More on Child Communion

Over at Canon WIRED, I recently answered a question about child communion, and that answer elicited this response. Since these are reasonable questions on a complex subject, let me add just a few more thoughts (three to be exact) to the matter.

First, we hold the formal requirement for entry to the Supper to be baptism. There are other practical and pastoral barriers (e.g. newborns can’t chew bread, etc.) but these are not to be understood as formal restrictions. Another way of saying this is that such practical restrictions do not amount to an excommunication. A parishioner might miss the Lord’s Supper because his plane was grounded in Detroit — but this is not a formal barrier to the Supper, even though he didn’t get any bread or wine.
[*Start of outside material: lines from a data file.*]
-- ==== Sys2Proof/Safety.lean ====
section
/-! DEFINITION. The terms the claims use: which states are well formed, which buffer bytes have been
written, and which host programs run without a stop. -/

namespace Sys2Proof.Machine

/-- `FB[i .. i+n-1]` have all been written (10_state.md R47). -/
def FbWritten (s : State) (i n : Nat) : Prop := ∀ a, i ≤ a → a < i + n → Memory.read s.fb a ≠ none

/-- `PB[0 .. n-1]` have all been written (10_state.md R47). -/
def PbWritten (s : State) (n : Nat) : Prop := ∀ a, a < n → Memory.read s.pb a ≠ none

/-- The list of bytes `m[i .. i+n-1]` (00_scope.md R15), for bytes that have been written. -/
def bytesAt (m : Memory) (i n : Nat) : List Byte :=
  (List.range n).map fun j => (Memory.read m (i + j)).getD 0

/-- `m'` holds the bytes `bs` from index `i` on and everywhere else reads as `m` does. -/
def StoredAt (m m' : Memory) (i : Nat) (bs : List Byte) : Prop :=
  (∀ j, j < bs.length → Memory.read m' (i + j) = bs[j]?) ∧
    ∀ a, a < i ∨ i + bs.length ≤ a → Memory.read m' a = Memory.read m a

/-- The buffers are in canonical form and inside their sizes (10_state.md R42, R43). -/
def State.BuffersOk (s : State) : Prop :=
  Memory.wf s.fb ∧ Memory.within fbSize s.fb ∧ Memory.wf s.pb ∧ Memory.within pbSize s.pb

/-- There are `N_RX` triples of counters and every counter fits `CNT_W` bits (10_state.md R39, R40). -/
def State.CountersOk (s : State) : Prop :=
  s.counters.length = s.cfg.nRx ∧
    (∀ rx k, (s.counter k rx).toNat < 2 ^ cntBits s.cfg.cntW) ∧
    s.thermal.engcnt.toNat < 2 ^ cntBits s.cfg.cntW

/-- The invariant of every step: a valid configuration, buffers and counters as the spec has them. -/
def State.Inv (s : State) : Prop := Cfg.Valid s.cfg ∧ s.BuffersOk ∧ s.CountersOk

/-- `LENV = 1` means that `TOTLEN` and `SEGCNT` hold the length of the current `FRAMING`, `MODE`,
`MODEPARM`, `LEN` (10_state.md R22, R29); here for the primary format, `FRAMING = 0`. -/
def State.LengthFresh (s : State) : Prop :=
  s.status.lenv = true → s.frame.framing = 0 →
    ∃ f, s.frameLen = .ok f ∧ s.frame.totlen.toNat = f.tot ∧ s.frame.segcnt.toNat = f.segs

/-- The opcodes of R103. -/
def opcodeMap : List (BitVec 8) :=
  [0x00, 0x01, 0x02, 0x03, 0x04, 0x05, 0x06, 0x07, 0x08, 0x10, 0x11, 0x12, 0x13, 0x14,
    0x20, 0x21, 0x22, 0x30, 0x31, 0x32, 0x33, 0x3E, 0x3F]

/-- The opcodes that use the `RX` field (R102). -/
def rxOpcodes : List (BitVec 8) := [0x08, 0x12, 0x14, 0x22, 0x3E]

/-- An illegal command word in a configuration: the four cases of R104, on the bits of the word. -/
abbrev IllegalWord (c : Cfg) (w : Word) : Prop :=
  w.extractLsb' 0 8 ∉ opcodeMap ∨ w.extractLsb' 12 20 ≠ 0 ∨
    (w.extractLsb' 0 8 ∉ rxOpcodes ∧ w.extractLsb' 8 3 ≠ 0) ∨
    (w.extractLsb' 0 8 ≠ 0x3E ∧ w.getLsbD 11 = true) ∨
    (w.extractLsb' 0 8 ∈ [0x20#8, 0x21#8, 0x22#8] ∧ c.starPresent = false)

/-- `j` is the first index of `m[i .. i+n-1]` that nothing has written. -/
def FirstUnwritten (m : Memory) (i n j : Nat) : Prop :=
  i ≤ j ∧ j < i + n ∧ Memory.read m j = none ∧ ∀ a, i ≤ a → a < j → Memory.read m a ≠ none

/-- The offsets of the registers that are not failure counters (10_state.md section 8). -/
def namedOffsets : List (BitVec 12) :=
  [0x00, 0x04, 0x08, 0x0C, 0x10, 0x14, 0x18, 0x1C, 0x20, 0x24, 0x28, 0x2C,
    0x40, 0x44, 0x48, 0x4C, 0x50, 0x54, 0x58, 0x5C, 0x60]

/-- An aligned offset of `REG` at which the instance has no register (10_state.md R40, R48). -/
def Unassigned (c : Cfg) (offset : BitVec 12) : Prop :=
  offset.toNat < 0x100 ∧ offset.toNat % 4 = 0 ∧ offset ∉ namedOffsets ∧
    ∀ rx k, rx < c.nRx → k ∈ [0x0, 0x4, 0x8] → offset.toNat ≠ 0x80 + 0x10 * rx + k

/-- The registers whose write has a side effect beyond storing the value (20_memory.md R67). -/
def effectRegs : List Reg := [.cmd, .status, .mode, .modeparm, .len, .framing, .tCtrl]

/-- The commands that write `FB` (20_memory.md R68), and `SRST`, which empties it (45_system.md R292). -/
def Instr.writesFb : Instr → Bool
  | .hpack | .hcsgen | .hpargen | .hpardec | .henc | .penc | .fenc | .senc | .srst => true
  | .nop | .hunpk | .hcschk | .hdec _ | .lenc | .pdec _ | .fdec _ | .slen | .sdec _
  | .ttxd | .ttick | .tbkof | .tclr | .clrcnt _ _ => false

/-- The commands that write `PB` (R68), and `SRST`, which empties it. -/
def Instr.writesPb : Instr → Bool
  | .pdec _ | .fdec _ | .sdec _ | .srst => true
  | .nop | .hpack | .hunpk | .hcsgen | .hcschk | .hpargen | .hpardec | .henc | .hdec _ | .lenc
  | .penc | .fenc | .slen | .senc | .ttxd | .ttick | .tbkof | .tclr | .clrcnt _ _ => false

/-- The commands that increment failure counters, with the receiver they charge (10_state.md R40). -/
def Instr.chargedRx : Instr → Option Nat
  | .hdec rx | .pdec rx | .fdec rx | .sdec rx => some rx
  | .nop | .hpack | .hunpk | .hcsgen | .hcschk | .hpargen | .hpardec | .henc | .lenc | .penc
  | .fenc | .slen | .senc | .ttxd | .ttick | .tbkof | .tclr | .clrcnt _ _ | .srst => none

/-- The commands of the thermal unit, and `SRST`. -/
def Instr.thermalOrReset : Instr → Bool
  | .ttxd | .ttick | .tbkof | .tclr | .srst => true
  | .nop | .hpack | .hunpk | .hcsgen | .hcschk | .hpargen | .hpardec | .henc | .hdec _ | .lenc
  | .penc | .pdec _ | .fenc | .fdec _ | .slen | .senc | .sdec _ | .clrcnt _ _ => false

/-- The commands that clear state and never set `DIRTY` (10_state.md R22). -/
def Instr.clears : Instr → Bool
  | .tclr | .clrcnt _ _ | .srst => true
  | .nop | .hpack | .hunpk | .hcsgen | .hcschk | .hpargen | .hpardec | .henc | .hdec _ | .lenc
  | .penc | .pdec _ | .fenc | .fdec _ | .slen | .senc | .sdec _ | .ttxd | .ttick | .tbkof => false

/-- The symbols of a word are field elements of `GF(2^m)` (41_rs_primitive.md R161). -/
def IsWord (c : RsCfg) (w : List Nat) : Prop := ∀ x ∈ w, x < 2 ^ c.m

/-- In how many positions two words differ. -/
def differences (v w : List Nat) : Nat :=
  (List.range w.length).countP fun i => v.getD i 0 != w.getD i 0

/-- The eleven symbols of the header word in `FB[0..7]` (40_header_codec.md R123). -/
def headerWord (m : Memory) : List Nat :=
  symsOf 6 (bitsOf (bytesAt m 0 5)) ++ symsOf 6 (bitsOf (bytesAt m 5 3))

/-- The word `M_i ++ P_i` of segment `i` of a frame with `L` payload bytes (30_encoding.md R96,
42_payload_fec.md R196, R202): the symbols of its run of payload bits, then its parity symbols. -/
def segmentWord (e : ModeEntry) (L : Nat) (m : Memory) (i : Nat) : List Nat :=
  symsOf e.rs.m (((bitsOf (bytesAt m 8 L)).drop (i * e.capBits)).take e.capBits) ++
    symsOf e.rs.m ((bitsOf (bytesAt m (8 + L + i * parBytes e) (parBytes e))).take
      ((e.rs.n - e.rs.k) * e.rs.m))

/-- Two byte lists that differ in exactly one bit (40_header_codec.md R122). -/
def OneBitApart (B B' : List Byte) : Prop :=
  ∃ i bit : Nat, i < B.length ∧ bit < 8 ∧ B' = B.set i (B.getD i 0 ^^^ BitVec.twoPow 8 bit)

/-- What transmit of a STAR frame does (43_star_legacy.md R237), once `FRAMING` has given `sub`. -/
def StarSendResult (s t : State) (op : BitVec 8) (sub : StarSub) : Prop :=
  if s.frame.maxpl < s.frame.len then t = s.complete op .errParam
  else
    match starEncode Config.star sub s.frame.mode s.frame.modeparm
        (bytesAt s.pb 0 s.frame.len.toNat) with
    | none => t = s.setLenErr.complete op .errMode
    | some F =>
      if 1024 < F.length then t = s.setLenErr.complete op .errLen
      else
        StoredAt s.fb t.fb 0 F ∧ t = { (s.setLenOk 0 F.length).complete op .ok with fb := t.fb }

/-- What receive of a STAR frame does (43_star_legacy.md R238), once `FRAMING` has given `sub` and the
operand range checks have passed. -/
def StarRecvResult (s t : State) (op : BitVec 8) (rx : Nat) (sub : StarSub) : Prop :=
  if s.frame.rxlen.toNat < Config.star.hdrLen sub then t = s.setLenErr.complete op .errLen
  else
    match starRxLen Config.star sub (bytesAt s.fb 0 (Config.star.hdrLen sub)) with
    | .error c => t = s.setLenErr.complete op c
    | .ok (L, tot) =>
      if s.frame.rxlen.toNat < tot then t = ((s.setLen L).setLenOk 0 tot).complete op .errLen
      else
        match starReceive Config.star sub (bytesAt s.fb 0 (Config.star.hdrLen sub))
            (bytesAt s.fb 0 tot) with
        | .fecFail => t = (((s.setLen L).setLenOk 0 tot).countFailure .pld rx).complete op .errPld
        | .badFrame => t = (((s.setLen L).setLenOk 0 tot).countFailure .pld rx).complete op .errStar
        | .payload P =>
          StoredAt s.pb t.pb 0 P ∧
            t = { (((s.setLen L).setLenOk 0 tot).setLen P.length).complete op .ok with pb := t.pb }

/-- The bytes that receive of a STAR frame reads have been written (R238). -/
def StarRecvWritten (s : State) (sub : StarSub) : Prop :=
  s.frame.rxlen.toNat ≤ 1024 → Config.star.hdrLen sub ≤ s.frame.rxlen.toNat →
    FbWritten s 0 (Config.star.hdrLen sub) ∧
      ∀ L tot, starRxLen Config.star sub (bytesAt s.fb 0 (Config.star.hdrLen sub)) = .ok (L, tot) →
        tot ≤ s.frame.rxlen.toNat → FbWritten s 0 tot

/-- A step from `s` neither faults nor refuses. -/
def State.Safe (s : State) : Prop := ∃ t, step s = .next t

/-- `n` steps from `s` neither fault nor refuse. -/
def State.SafeRun (s : State) (n : Nat) : Prop := ∃ t, Sys2Proof.core.run n s = .next t

end Sys2Proof.Machine
end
So the point is not to admit one-year-olds because now they have cleared the bar of coming to understand what is going on. No, they do not come “because they understand,” they come because we want them to be strengthened, growing up so that they come to understand. They are being included at the point where we have judged that it is practical and edifying to include them. When a child starts physically chewing bread, this is not “a test” he passes that earns him anything. It is simply that he has grown to the point where he can receive what is being offered. We are just doing the same thing with regard to his ability to receive the Word that accompanies the sacrament.

Second, in this post it is stated that I am still “half Baptist.” Actually, I would prefer to state that another way — that I am still entirely evangelical. (I don’t want to veer off into another subject, but this probably relates to my purported misunderstanding or misrepresentation of N.T. Wright.) Let me just grant that there were infidel Israelites saved from the Passover angel because there was blood on their doorposts. But that was not the only hurdle. As a pastor, I want my congregation to know that with many of them God was still not pleased, and their bodies were scattered over the desert. These things were written as examples for us. The issue is not cognitive test-passing. The issue is faith. We want to be calling our children to true and evangelical faith from the moment they first start partaking.

Third, the Lord’s Table, involving as it does all of God’s people, is not a simple affair. The elements are simple, and the rite that accompanies it is simple, but that is where the simplicity ends. I can illustrate the connection that I want us to keep (between Word received in faith and sacrament received by mouth) by postulating a scenario that illustrates the issues. Suppose we had a parishioner who was in a car accident, and was in a coma at the hospital. Would we administer the Lord’s Supper to someone in a coma? I would answer, of course not. Have we thereby become gnostics? Of course not.

If I administer the Supper to him in that condition, I am making claims about the power of the Supper “raw” that I do not wish to make. And if I refrain, I am making no statement that excludes him. And so I would refrain.